Amazon Aurora provides endpoints for the primary DB instance (the cluster endpoint) and for Read Replicas (the reader endpoint). Aurora updates the cluster endpoint automatically so that it always points to the primary instance. It uses the reader endpoint to do DNS round-robin for the connections for read operations across all available Read Replicas. Additionally, you can use Amazon Aurora custom endpoints to further segregate the traffic for your application.

Amazon Aurora Replicas typically have less than 100 ms of replication lag. So, if your application can tolerate that lag, it can use both the cluster and reader endpoints to take advantage of a horizontally scaled database, as shown following.

The preceding diagram shows the current architecture with the application deciding which endpoint to use. However, managing two database endpoints, one for reads and one for writes, adds complexity to the application. Some third-party drivers support a narrower set of use cases, but you can apply the ideas in this post more broadly to read and write split use cases.
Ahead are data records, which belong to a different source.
-- ==== Sys2Proof/Word.lean ====
section
/-!
DEFINITION. The widths of APA-T5 CORE: a byte is 8 bits, the header fields and the registers that mirror
them are 16 or 32 bits (spec/00_scope.md R7, spec/10_state.md R45), STATUS is 5 bits (R39).
-/

namespace Sys2Proof

/-- The unit of addressing of every buffer (20_memory.md R60) and the width of a command word (30_encoding.md R90). -/
abbrev Byte := BitVec 8

/-- A 16-bit register: HA.CH, HA.BPS, HB.CH, HB.BPS, OCH, OBPS (10_state.md R45). -/
abbrev Half := BitVec 16

/-- A 32-bit register: the lengths, the rates and the data sizes (10_state.md R45). -/
abbrev Word := BitVec 32

end Sys2Proof
end

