-- ==== Sys2Proof/Decode.lean ====
section
/-!
DEFINITION. Decoding, total on the 256 command words (spec/30_encoding.md R91), and after it the encoder. The decoder
compares whole words with the `match` column of R92; the encoder puts the RSV, SEL and OP columns together (R90).
-/

namespace Sys2Proof

/-- The `match` column of 30_encoding.md R92. The mask of every row is 0xFF (R91). -/
def opcodeTable : List (Byte × Instr) :=
  [ (0x01, .parseA), (0x11, .parseB), (0x02, .build), (0x03, .rdcA), (0x13, .rdcB), (0x04, .wrc),
    (0x05, .dmxL), (0x15, .dmxR), (0x25, .dmxS), (0x35, .dmxD), (0x06, .mrg), (0x07, .mse), (0x08, .msd) ]

/-- The fields of a word: RSV = w[7:6], SEL = w[5:4], OP = w[3:0] (R90). -/
def CmdFields.ofWord (w : Byte) : CmdFields :=
  ⟨w.extractLsb' 6 2, w.extractLsb' 4 2, w.extractLsb' 0 4⟩

/-- `w = RSV * 64 + SEL * 16 + OP` (R90). -/
def CmdFields.toWord (f : CmdFields) : Byte :=
  BitVec.ofNat 8 (f.rsv.toNat * 64 + f.sel.toNat * 16 + f.op.toNat)

/-- The name of the rejection of a word outside the table (the classes of R97). -/
def illegalReason (f : CmdFields) : Illegal :=
  if f.rsvOk then (if f.opOk then .reservedSelect else .reservedOpcode) else .reservedBits

/-- `decode(w)` is the command whose `match` equals w, if there is one, and illegal otherwise (R91). It reads
nothing but w. -/
def decode (w : Byte) : Except Illegal Instr :=
  match opcodeTable.find? (fun r => r.1 == w) with
  | some r => .ok r.2
  | none => .error (illegalReason (CmdFields.ofWord w))

/-- The word of an instruction, from the RSV, SEL and OP columns of R92. -/
def encode (i : Instr) : Byte := i.fields.toWord

/-- What the decoder reads from an instruction whose bits are w. Every command is exactly one byte (R98), so an
instruction with a bit above bit 7 is none. -/
def decodeTableWord (_nbits w : Nat) : Option Instr :=
  if w < 256 then (decode (BitVec.ofNat 8 w)).toOption else none

end Sys2Proof
end

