theorem stereoFrame_congr : stereoFrame P k = stereoFrame P' k := by
  have hleft : memRead P (4 * k) 2 = memRead P' (4 * k) 2 := memRead_congr fun j hj => h j (by omega)
  have hright : memRead P (4 * k + 2) 2 = memRead P' (4 * k + 2) 2 := memRead_congr fun j hj => by
    rw [Nat.add_assoc]
    exact h (2 + j) (by omega)
  rw [stereoFrame, stereoFrame, hleft, hright]

theorem codedSample_congr : codedSample P k = codedSample P' k := memRead_congr h

end

/-! ### A header with a payload behind it -/

theorem slice_append_left (H X : List Byte) {a b : Nat} (hb : b ≤ H.length) :
    slice (H ++ X) a b = slice H a b := by
  by_cases h : a ≤ b
  · rw [slice, slice, List.drop_append_of_le_length (by omega), List.take_append_of_le_length (by simp; omega)]
  · rw [slice, slice, Nat.sub_eq_zero_of_le (by omega), List.take_zero, List.take_zero]

theorem memRead_append_left (H X : List Byte) {a n : Nat} (h : a + n ≤ H.length) :
    memRead (H ++ X) a n = memRead H a n :=
  memRead_congr fun j hj => List.getElem?_append_left (by omega)

/-- The parser reads the first 44 bytes only (40_headercodec.md R120). -/
theorem parseHeader_append {H : List Byte} (hH : H.length = 44) (X : List Byte) :
    parseHeader (H ++ X) = parseHeader H := by
  have hlong : ¬(H ++ X).length < headerLength := by simp [headerLength, hH]
  have hlong' : ¬H.length < headerLength := by simp [headerLength, hH]
  rw [parseHeader, parseHeader, if_neg hlong, if_neg hlong', literalsMatch, literalsMatch]
  simp (disch := omega) only [slice_append_left, memRead_append_left]

/-- The output container after 44 bytes were written to OH (10_state.md R34). -/
theorem outputContainer_setOutHeader (s : State) {H : List Byte} (hH : H.length = 44) :
    (s.setOutHeader H).succeed.outputContainer = H ++ s.po.bytes := by
  rw [State.outputContainer, State.succeed_oh, State.setOutHeader_oh, State.succeed_po, State.setOutHeader_po,
    headerLength, ← hH, Memory.bytes_ofBytes]

/-- A source buffer has room for the header and a payload within R6's bound on CAP (10_state.md R31). -/
theorem bytes_ofBytes_outputContainer (s : State) {H : List Byte} (hH : H.length = 44)
    (hpo : s.po.len.toNat ≤ 2147483647) :
    (Buffer.ofBytes (s.setOutHeader H).succeed.outputContainer).bytes = H ++ s.po.bytes := by
  rw [outputContainer_setOutHeader s hH]
  exact Buffer.bytes_ofBytes _ (by rw [List.length_append, hH, Buffer.bytes_length]; omega)

/-- RDC.A of a source that is 44 header bytes and a payload as long as the header declares (20_memory.md R69). -/
theorem payloadOf_append {s : State} {h : Header} {H X : List Byte} (hH : H.length = 44)
    (hsource : s.sa.bytes = H ++ X) (hsize : h.dsize = X.length) : payloadOf .a s h = X := by
  have hlen : s.sa.len.toNat = 44 + X.length := by
    rw [← Buffer.bytes_length, hsource, List.length_append, hH]
  rw [payloadOf, State.source_a, hsource, hlen, hsize, Nat.add_sub_cancel_left, Nat.min_self]
  simpa using slice_piece H X [] 44 X.length hH rfl

/-- RDC.A reads such a source as its header and its whole payload (40_headercodec.md R125). -/
theorem readSide_append {s : State} {h : Header} {H X : List Byte} (hH : H.length = 44) (hsource : s.sa.bytes = H ++ X)
    (hparse : parseHeader H = .ok h) (hsize : h.dsize = X.length) :
    readSide .a s = .next ((s.setHdr .a h.regs).setPayload .a (Buffer.ofBytes X)).succeed := by
  rw [readSide_of_ok (h := h) ?parsed, payloadOf_append hH hsource hsize]
  case parsed => rw [State.source_a, hsource, parseHeader_append hH, hparse]

end Sys2Proof.Machine

namespace Sys2Proof.Proofs

open Sys2Proof.Machine Sys2Proof.Claims

/-- Settles O18: the header that WRC builds parses to its own arguments with the payload behind it, and the payload is
as long as it declares. -/
theorem writtenContainerReadsBack : Obligations.WrittenContainerReadsBack := by
  intro s hfits hbound
  rw [fits_iff_headerFits] at hfits
  have hH := headerBytes_length s.och.toNat s.orate.toNat s.obps.toNat s.po.len.toNat
  have hpo := Buffer.bytes_length s.po
  refine ⟨_, _, writeHeader_of_fits hfits, readSide_append hH (bytes_ofBytes_outputContainer s hH hbound)
    (parseHeader_headerBytes hfits) hpo.symm, ?channels, ?sampleRate, ?bitsPerSample, ?dataSize, ?payload, ?status⟩
  case channels | sampleRate | bitsPerSample | dataSize => simp [Header.regs]
  case payload => exact Buffer.bytes_ofBytes s.po.bytes (hpo ▸ s.po.len.isLt)
  case status => exact (statusOnSuccess_fields _).left

/-- Settles O33: each output cell is a function of the input frame's own cells. -/
theorem outputFramesDependOnTheirInputFrameOnly : Obligations.OutputFramesDependOnTheirInputFrameOnly := by
  refine ⟨fun X X' Y Y' k hk hk' h j hj => ?merge,
    fun P P' k hk hk' h => ⟨fun sel j hj => ?downmix, fun j hj => ?encode, fun j hj => ?decode⟩⟩
  case merge =>
    obtain ⟨hX0, hY0⟩ : X[2 * k]? = X'[2 * k]? ∧ Y[2 * k]? = Y'[2 * k]? := h 0 (by decide)
    obtain ⟨hX1, hY1⟩ := h 1 (by decide)
    refine getElem?_eq_of_getD_eq (by rw [merge_length]; omega) (by rw [merge_length]; omega) ?_
    rw [merge_getD X Y k j hk hj, merge_getD X' Y' k j hk' hj, getD_congr hX0, getD_congr hX1, getD_congr hY0,
      getD_congr hY1]
  case downmix =>
    refine getElem?_eq_of_getD_eq (by rw [downmix_length]; omega) (by rw [downmix_length]; omega) ?_
    rw [downmix_getD sel P k j hk hj, downmix_getD sel P' k j hk' hj, stereoFrame_congr h]
  case encode =>
    refine getElem?_eq_of_getD_eq (by rw [midSideEncode_length]; omega) (by rw [midSideEncode_length]; omega) ?_
    rw [midSideEncode_getD P k j hk hj, midSideEncode_getD P' k j hk' hj, stereoFrame_congr h]
  case decode =>
    refine getElem?_eq_of_getD_eq (by rw [midSideDecode_length]; omega) (by rw [midSideDecode_length]; omega) ?_
    rw [midSideDecode_getD P k j hk hj, midSideDecode_getD P' k j hk' hj, codedSample_congr h]

end Sys2Proof.Proofs
end
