-- ==== Sys2Proof/Machine/Step.lean ====
section
/-! DEFINITION. One step: fetch the word at pc, decode it under R15 as it stands, run it. The order of faults is that
of 60_exceptions.md R193. -/

namespace Sys2Proof.Machine

def step (s : State) : Host.Outcome State Fault Refusal :=
  match fetchWord s with
  | some w => if acceptsWord s w then exec (decode s.r15 w) s else raise .reservedOpcode s
  | none => raise (.unmappedAccess .fetch s.pc) s

/-- The state with the instruction `w` loaded where `step` fetches next; an instruction is one word (30_encoding.md R70),
so bits above `nbits` are 0 (log 25). -/
def State.withFetchWord (s : State) (nbits w : Nat) : State :=
  s.load [(s.pc, BitVec.ofNat 16 (w % 2 ^ nbits))]

end Sys2Proof.Machine
end

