/-- R143, R145: ADIR and SUIR, the shadows, add to and subtract from x[rs1] the signed 4-bit immediate. -/
def Obligations.ShadowAddAndSubtract : Prop :=
  DecodesAs 0xF000#16 0xB000#16 (fun r15 => r15.getLsbD 15)
    (fun w => .adir (w.extractLsb' 0 4) (w.extractLsb' 4 4) (w.extractLsb' 8 4)) ∧
  DecodesAs 0xF000#16 0xC000#16 (fun r15 => r15.getLsbD 15)
    (fun w => .suir (w.extractLsb' 0 4) (w.extractLsb' 4 4) (w.extractLsb' 8 4)) ∧
  ∀ (rd rs1 : RegIdx) (imm4 : BitVec 4) (s : State),
    (let v := BitVec.ofInt 16 ((s.operandA rs1).toNat + imm4.toInt)
    s.acceptsWrite rd v = true →
      ∃ t, exec (.adir rd rs1 imm4) s = .next t ∧ t.pc = s.pc + 1#16 ∧ KeepsRest [rs1] s t ∧ WritesReg rd v s t) ∧
    (let v := BitVec.ofInt 16 ((s.operandA rs1).toNat - imm4.toInt)
    s.acceptsWrite rd v = true →
      ∃ t, exec (.suir rd rs1 imm4) s = .next t ∧ t.pc = s.pc + 1#16 ∧ KeepsRest [rs1] s t ∧ WritesReg rd v s t)

/-! ## Multiply, divide, shift by immediate, complement -/

/-- R160, R25 (decision D14 for the wrap of rd + 1): MUL, low half to rd, high half to rd + 1. -/
def Obligations.MulWritesBothHalves : Prop :=
  DecodesAs 0xF000#16 0xD000#16 (fun r15 => !r15.getLsbD 13 && !r15.getLsbD 12)
    (fun w => .mul (w.extractLsb' 0 4) (w.extractLsb' 4 4) (w.extractLsb' 8 4)) ∧
  ∀ (rd rs1 rs2 : RegIdx) (s : State),
    let low := BitVec.ofNat 16 ((s.operandA rs1).toNat * (s.operandB rs2).toNat)
    let high := BitVec.ofNat 16 ((s.operandA rs1).toNat * (s.operandB rs2).toNat / 65536)
    s.acceptsWrite rd low = true → s.acceptsWrite (rd + 1#4) high = true →
    ∃ t, exec (.mul rd rs1 rs2) s = .next t ∧ t.pc = s.pc + 1#16 ∧ KeepsRest [rs1, rs2] s t ∧ WritesRegPair rd low high s t

/-- R161, R25 (decision D14): MULS, the halves of the signed product mod 2^32. -/
def Obligations.MulsWritesBothHalves : Prop :=
  DecodesAs 0xF000#16 0xD000#16 (fun r15 => !r15.getLsbD 13 && r15.getLsbD 12)
    (fun w => .muls (w.extractLsb' 0 4) (w.extractLsb' 4 4) (w.extractLsb' 8 4)) ∧
  ∀ (rd rs1 rs2 : RegIdx) (s : State),
    let low := BitVec.ofInt 16 ((s.operandA rs1).toInt * (s.operandB rs2).toInt % 4294967296)
    let high := BitVec.ofInt 16 ((s.operandA rs1).toInt * (s.operandB rs2).toInt % 4294967296 / 65536)
    s.acceptsWrite rd low = true → s.acceptsWrite (rd + 1#4) high = true →
    ∃ t, exec (.muls rd rs1 rs2) s = .next t ∧ t.pc = s.pc + 1#16 ∧ KeepsRest [rs1, rs2] s t ∧ WritesRegPair rd low high s t

/-- R162, R163: MULL writes the low half to rd and no other register, and it is the low half of the signed product as
well as of the unsigned one, so R15[12] makes no difference. -/
def Obligations.MullWritesTheLowHalf : Prop :=
  DecodesAs 0xF000#16 0xD000#16 (fun r15 => r15.getLsbD 13)
    (fun w => .mull (w.extractLsb' 0 4) (w.extractLsb' 4 4) (w.extractLsb' 8 4)) ∧
  ∀ (rd rs1 rs2 : RegIdx) (s : State),
    let v := BitVec.ofNat 16 ((s.operandA rs1).toNat * (s.operandB rs2).toNat)
    s.acceptsWrite rd v = true →
    ∃ t, exec (.mull rd rs1 rs2) s = .next t ∧ t.pc = s.pc + 1#16 ∧ KeepsRest [rs1, rs2] s t ∧
      WritesReg rd v s t ∧ WritesReg rd (BitVec.ofInt 16 ((s.operandA rs1).toInt * (s.operandB rs2).toInt)) s t

/-- R164, R25 (decision D14): DIV by a divisor that is not zero: the quotient to rd, the remainder to rd + 1. -/
def Obligations.DivWritesQuotientAndRemainder : Prop :=
  DecodesAs 0xF000#16 0xE000#16 (fun r15 => !r15.getLsbD 11 && !r15.getLsbD 12)
    (fun w => .div (w.extractLsb' 0 4) (w.extractLsb' 4 4) (w.extractLsb' 8 4)) ∧
  ∀ (rd rs1 rs2 : RegIdx) (s : State), s.operandB rs2 ≠ 0#16 →
    ∃ q r : Nat, (s.operandA rs1).toNat = q * (s.operandB rs2).toNat + r ∧ r < (s.operandB rs2).toNat ∧
      (s.acceptsWrite rd (BitVec.ofNat 16 q) = true → s.acceptsWrite (rd + 1#4) (BitVec.ofNat 16 r) = true →
        ∃ t, exec (.div rd rs1 rs2) s = .next t ∧ t.pc = s.pc + 1#16 ∧ KeepsRest [rs1, rs2] s t ∧
          WritesRegPair rd (BitVec.ofNat 16 q) (BitVec.ofNat 16 r) s t)
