/-- Every instruction answers in one of the forms: what a step can do, from which the frames and the faults follow. -/
theorem exec_answers (i : Instr) (s : State) : Answers i s (exec i s) := by
  cases i with
  | anr rd rs1 rs2 | slr rd rs1 rs2 | sar rd rs1 rs2 | adr rd rs1 rs2 | sur rd rs1 rs2 =>
    exact writeAndAdvance_answers [rs1, rs2] _ {}
  | ani rd imm | mhi rd imm | adi rd imm | sui rd imm | shi la rd imm | ntd c rd =>
    exact writeAndAdvance_answers [rd] _ {}
  | ntr c rd rs1 | anir rd rs1 imm | adir rd rs1 imm | suir rd rs1 imm =>
    exact writeAndAdvance_answers [rs1] _ {}
  | msi rd imm8 => exact writeAndAdvance_answers [] _ {}
  | ldr rd rs1 => exact ldr_answers rd rs1 s
  | ldrIo rd rs1 => exact .write _ rd _ _ (prepared_ioRead s rd rs1) rfl rfl rfl (by simp)
  | str rd rs1 => exact str_answers rd rs1 s
  | strIo rd rs1 => exact .goto _ _ (prepared_ioWrite s rd rs1) rfl rfl (by simp)
  | jmr saves rd rs1 =>
    cases saves
    · exact .goto _ _ (prepared_afterReading s [rs1] rfl) rfl rfl (nomatch ·)
    · exact .write _ rd _ _ (prepared_afterReading s [rs1] rfl) rfl rfl rfl (nomatch ·)
  | jmi rd imm6 => exact .write _ rd _ _ (prepared_withDraws s s.draws rfl) rfl rfl rfl (nomatch ·)
  | brc fib rd | brr fib rd => exact branch_answers fib rd _ rfl rfl rfl rfl
  | cmr rs1 rd | cmrs rs1 rd => exact .flags _ _ _ _ (prepared_afterReading s [rs1, rd] rfl) rfl rfl rfl
  | cmi imm5 rd | cmis imm5 rd => exact .flags _ _ _ _ (prepared_afterReading s [rd] rfl) rfl rfl rfl
  | mul rd rs1 rs2 | muls rd rs1 rs2 =>
    exact .pair _ rd _ _ (prepared_afterReading s [rs1, rs2] rfl) rfl rfl rfl
  | mull rd rs1 rs2 =>
    have h := writeAndAdvance_answers (i := .mull rd rs1 rs2) (s := s) [rs1, rs2]
      (lowHalf (product false (s.operandA rs1) (s.operandB rs2))) {}
    rwa [← writePairAndAdvance_firstOnly] at h
  | div rd rs1 rs2 | divs rd rs1 rs2 =>
    exact divide_answers _ false rd rs1 rs2 rfl rfl fun u v w hu hf => .pair u rd v w hu hf rfl rfl
  | divq rd rs1 rs2 =>
    refine divide_answers _ true rd rs1 rs2 rfl rfl fun u v w hu hf => ?_
    rw [writePairAndAdvance_firstOnly]
    exact .write u rd v _ hu hf rfl rfl (by simp [hu.pc])
  | msiShadow rd imm8 | reserved0 low | reserved1 low => exact .fault _ rfl

end Machine
end Sys2Proof
end

section
/-! What a completed instruction leaves, and when an instruction does not complete: one inversion lemma each, from the
forms an instruction answers in. -/

namespace Sys2Proof.Machine

/-- What holds of `t` when the instruction takes `s` to it. -/
structure Completed (i : Instr) (s t : State) : Prop extends Transfers i s t where
  regs : ∀ r, r ∉ i.destinations → t.readReg r = s.readReg r
  pc : i.fallsThrough = true → t.pc = s.pc + 1#16
  written : s.platform.r15Undoc = .volatile → 15#4 ∈ i.destinations → i.isCompare = false →
    t.r15.extractLsb' 8 2 = 0#2
  compared : i.isCompare = true → t.r15.extractLsb' 8 2 = s.r15.extractLsb' 8 2

/-- Where R15 is volatile, a write of it is accepted exactly where it puts 0 in bits 9:8. -/
theorem State.acceptsWrite_r15_iff {s : State} (hvol : s.platform.r15Undoc = .volatile) (v : Word) :
    s.acceptsWrite 15#4 v = true ↔ v.extractLsb' 8 2 = 0#2 := by
  simp [State.acceptsWrite, hvol]
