-- ==== Sys2Proof/Machine/ReadFrames.lean ====
section
/-! DEFINITION. The meanings of the READ frames (`41_read_frames.md`) at their dispatch, the `W-DECODE` step of rule
R85. Taking the two header bytes before it (`W-POP`) and writing the response after it (`W-TX`) are steps of their
own, with other agents' steps in between, and stand in `Sys2Proof/Machine/Sequencer.lean`. -/

namespace Sys2Proof.Machine

/-- `RD_ADC` (rule R101): one call of the converter, its 16 bits latched most significant byte first. -/
def execRdAdc (s : State) : Host.Outcome State Fault Refusal :=
  .next (s.serveRead Config.hw .adcReading)

/-- `RD_BTN` (rule R102): the one-byte constant is latched. -/
def execRdBtn (s : State) : Host.Outcome State Fault Refusal :=
  .next (s.serveRead Config.hw .buttonMask)

/-- `RD_STATUS` (rule R103): the status token is latched, most significant byte first. -/
def execRdStatus (s : State) : Host.Outcome State Fault Refusal :=
  .next (s.serveRead Config.hw .statusToken)

/-- `RD_RATE` (rule R104): one call of the estimator, its 16 bits latched most significant byte first. -/
def execRdRate (s : State) : Host.Outcome State Fault Refusal :=
  .next (s.serveRead Config.hw .sampleRateEstimate)

/-- `RD_UNMAPPED` (rule R105): the frame is given up, whichever address it names, and no handler is called. -/
def execRdUnmapped (_reg : Byte) (s : State) : Host.Outcome State Fault Refusal :=
  .next (s.abandon .unknownRegister)

end Sys2Proof.Machine
end

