-- ==== Sys2Proof/Machine/FrameRules.lean ====
section
/-! DEFINITION. The frame rules of `41_read_frames.md`, `42_write_frames.md` and `43_ignored_frames.md` run over a byte
sequence, with no queue, no flags and no agents: what rule R59 says the transmit stream is under every schedule. The
step function does not use this file. -/

namespace Sys2Proof.Machine

/-- Which byte of which frame the next byte is (rule R27). -/
inductive Cursor where
  /-- The address byte of a new frame. -/
  | idle
  /-- The register byte of the frame with this address byte. -/
  | header (byte0 : Byte)
  /-- The length byte of a `WR` frame. -/
  | awaitLen
  /-- A payload byte, with this many still to come, itself included. -/
  | drain (left : Byte)
deriving DecidableEq, Repr

/-- The response an operation has (rules R65, R101 to R105, R110, R120), and the oracles after its call, if it makes
one. -/
def answer (c : Config) (i : Instr) (o : Oracles) : List Byte × Oracles :=
  match i with
  | .rdAdc => regRead c .adcReading o
  | .rdBtn => regRead c .buttonMask o
  | .rdStatus => regRead c .statusToken o
  | .rdRate => regRead c .sampleRateEstimate o
  | .rdUnmapped _ => ([], o)
  | .wr _ => ([], o)
  | .ign _ _ _ => ([], o)

/-- Where the frame rules stand after a header (rule R73). -/
def afterHeader (i : Instr) : Cursor := if i.isWrite then .awaitLen else .idle

/-- One byte run through the frame rules: where they stand after it, the oracles, and the bytes sent because of it. -/
def serveByte (c : Config) (cur : Cursor) (o : Oracles) (b : Byte) : Cursor × Oracles × List Byte :=
  match cur with
  | .idle => (.header b, o, [])
  | .header a =>
    (afterHeader (decodeInstr a b), (answer c (decodeInstr a b) o).2, (answer c (decodeInstr a b) o).1)
  | .awaitLen => (if b = 0#8 then .idle else .drain b, o, [])
  | .drain left => (if left - 1#8 = 0#8 then .idle else .drain (left - 1#8), o, [])

/-- The bytes sent for a byte sequence, from a place in a frame (rule R59). -/
def serveBytes (c : Config) (cur : Cursor) (o : Oracles) : List Byte → List Byte
  | [] => []
  | b :: rest =>
    (serveByte c cur o b).2.2 ++ serveBytes c (serveByte c cur o b).1 (serveByte c cur o b).2.1 rest

/-- Where the frame rules stand after a byte sequence. -/
def cursorAfter (c : Config) (cur : Cursor) (o : Oracles) : List Byte → Cursor
  | [] => cur
  | b :: rest => cursorAfter c (serveByte c cur o b).1 (serveByte c cur o b).2.1 rest

end Sys2Proof.Machine
end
In this post, we show how to use ProxySQL to provide a single MySQL-compatible Aurora endpoint that automatically directs write traffic to the cluster endpoint and read traffic to the reader endpoint. The following diagram shows the proposed solution based on ProxySQL middleware.

Architecture

ProxySQL is a GNU General Public License (GPL)–licensed MySQL proxy middleware that sits between a MySQL database and the database clients. In this example, we deploy it using the architecture in the following figure.

This diagram shows how you can use ProxySQL as middleware to provide a single endpoint for a MySQL-compatible Aurora cluster. The Aurora cluster consists of one primary instance and two Aurora Read Replicas that are deployed across two Availability Zones and two private subnets. The cluster has a security group that allows incoming data only from the ProxySQL instances.

ProxySQL is deployed behind a Network Load Balancer in an Auto Scaling group with a single active instance (for demonstration purposes in this post) for failover purposes. You can change this configuration by updating the master.yaml file (under Resources.ProxySQLStack.Properties.Parameters), as shown following:

MinSize: 2
MaxSize: 4
DesiredCapacity: 2

This configuration change provisions two ProxySQL instances for regular load, and it can go up to four instances during peak loads. Also, this improves the availability of the database if there is a disruption to one of the ProxySQL nodes.

ProxySQL is also isolated in private subnets with a security group that permits access only from allowed Classless Inter-Domain Routing (CIDR) blocks.

The access subnets host a Network Load Balancer that provides a consistent endpoint for ProxySQL. So, your database endpoint doesn’t change if the ProxySQL instance fails and the Auto Scaling group creates a new one.

Deploying with AWS CloudFormation

The AWS CloudFormation templates that are used in this example are located in this GitHub repository. The example uses several nested AWS CloudFormation templates to deploy the virtual private cloud (VPC) infrastructure, the security groups, the Aurora cluster, and the ProxySQL middleware. Using nested stacks lets you break up a large stack into several reusable components. If you aren’t familiar with AWS CloudFormation, review the AWS CloudFormation documentation.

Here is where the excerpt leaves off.